Efficacy of ISB 1342 (duration of response [DOR]) (Part 1 and Part 2)(28 days)
Efficacy of ISB 1342 (time to treatment failure [TTF]) (Part 2)(28 days)
Proportion of subjects with investigator-assessed objective response (at least a partial response or better), complete response, disease control (stable disease or better) to ISB 1342, per International Myeloma Working Group (IMWG) criteria (Part 1)(28 days)
Percent incidence of neutralizing antibody formation from positive anti-drug antibody (ADA) samples assessed from baseline until end of treatment (EOT) (Part 1 and Part 2)(28 days)
Efficacy of ISB 1342 (time to disease progression [TTP]) (Part 2)(28 days)
Efficacy of ISB 1342 (disease control rate [DCR]) (Part 1 and Part 2)(28 days)
Efficacy of ISB 1342 (time to minimal residual disease [MRD] negative status) (Part 1 and Part 2)(28 days)

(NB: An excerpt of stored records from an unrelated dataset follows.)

-- ==== Sys2Proof/Machine/Cache.lean ====
section
/-! DEFINITION. Where a byte lives and who holds a copy of it: home slices (R258), L1 and registrations (R264 to R266),
leases and outstanding writes (R267 to R270), die copies, writer hints (R294), poison of granules (R218), and the
loads and stores of global memory over them. Canopy, peer forwarding and compression change no value and are not here (R259).
-/

namespace Sys2Proof.Machine

/-- Who performs a write: for the waits of a release and of a launch's end (R269, R329). -/
structure Writer where
  core : Fin 256
  group : Nat
  launch : Nat
  redg : Bool
  deriving DecidableEq, Repr

def Here.writer (h : Here) : Writer := ⟨h.r.core, h.g.uid, h.g.launch, false⟩

/-- A core's die (R12). -/
def dieOf (c : Fin 256) : Fin 4 := ⟨c.val / 64, by omega⟩

/-- A core's view of global time (R267). -/
def State.timeAt (s : State) (c : Fin 256) : Nat := (Int.ofNat s.now + (s.core c).skew).toNat

/-- The other device as an agent. -/
def otherDevice : Nat := 512

/-- An agent by number: cores, from 256 on the canopy slices, 512 another device, whose view is the reference (log 28). -/
def State.agent (s : State) (a : Nat) : Slice :=
  if h : a < 256 then ⟨(s.core ⟨a, h⟩).inSync, (s.core ⟨a, h⟩).skew⟩
  else if h : a - 256 < 256 then s.slices[a - 256]
  else ⟨true, 0⟩

/-- An agent's view of global time (R267). -/
def State.agentTime (s : State) (a : Nat) : Nat := (Int.ofNat s.now + (s.agent a).skew).toNat

/-- The slice number that a page's mode gives a line (R258): the pinned slice, or the hash's. -/
def homeSlice (l : Leaf) (pa : Nat) : Nat := if l.sm = 2#2 then l.ps.toNat else (Config.hallSlice (pa / 128)).val

/-- The die of a line's home slice. -/
def homeDie (l : Leaf) (pa : Nat) : Nat := homeSlice l pa / 64

/-- The agent that is a line's home: its slice, or the other device's (R256, R258). -/
def homeAgent (p : Place) : Nat := if isRemote p.pa then otherDevice else 256 + homeSlice p.leaf p.pa

/-- The line's home slice is on the core's die: stores enter L1 (R264, R266). -/
def nearHome (c : Fin 256) (p : Place) : Bool :=
  p.leaf.ca && !isRemote p.pa && decide (homeDie p.leaf p.pa = (dieOf c).val)

def lineOf (pa : Nat) : Nat := pa / 128

/-! ## Reads -/

/-- The byte that a core holds registered (R265). -/
def State.heldByte (s : State) (pa : Nat) : Option Byte := match tableFind s.registered pa with
  | none => none
  | some c => match tableFind (s.core c).l1 pa with
    | some (.dirty v) => some v
    | _ => none

/-- What a frozen byte that the device has written since held at its freeze point (R327). -/
def State.keptByte (s : State) (pa : Nat) : Option Byte := match tableFind s.kept pa with
  | some b => if s.isFrozen pa then some b else none
  | none => none

/-- The byte that stands at its home: a registrant's, or memory's (R265). -/
def rawByte (s : State) (pa : Nat) : Byte := (s.heldByte pa).getD (s.memGet pa)

/-- The byte that a read finds at its home: that, but of a frozen byte the contents of its freeze point (R265, R327). -/
def homeByte (s : State) (pa : Nat) : Byte := (s.heldByte pa).getD ((s.keptByte pa).getD (s.memGet pa))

Maximum serum concentration (Cmax) of ISB 1342 (Part 1 and Part 2)(28 days)
Time to reach maximum observed plasma concentration (Tmax) of ISB 1342 (Part 1 and Part 2)(28 days)
Immunogenicity of ISB 1342 by anti-drug antibody (ADA) formation (Part 1 and Part 2)(28 days)
Efficacy of ISB 1342 (duration of disease control) (Part 1 and Part 2)(28 days)
Number of subjects with adverse events based on frequency and severity as assessed by common terminology criteria for adverse events (CTCAE) v5.0 (Part 1 and Part 2)(up to 30 days post last dose)
Area under the serum concentration time curve from zero to time t (AUC0-t) of ISB 1342 (Part 1 and Part 2)(28 days)
Area under the curve from time zero to end of dosing interval (AUC0-tau) of ISB 1342 (Part 1 and Part 2)(28 days)
Efficacy of ISB 1342 (progression free survival [PFS]) (Part 2)(28 days)
Efficacy of ISB 1342 (overall survival [OS]) (Part 2)(Time from first dose until death from any cause or end of study collection, whichever is later, assessed up to 60 months.)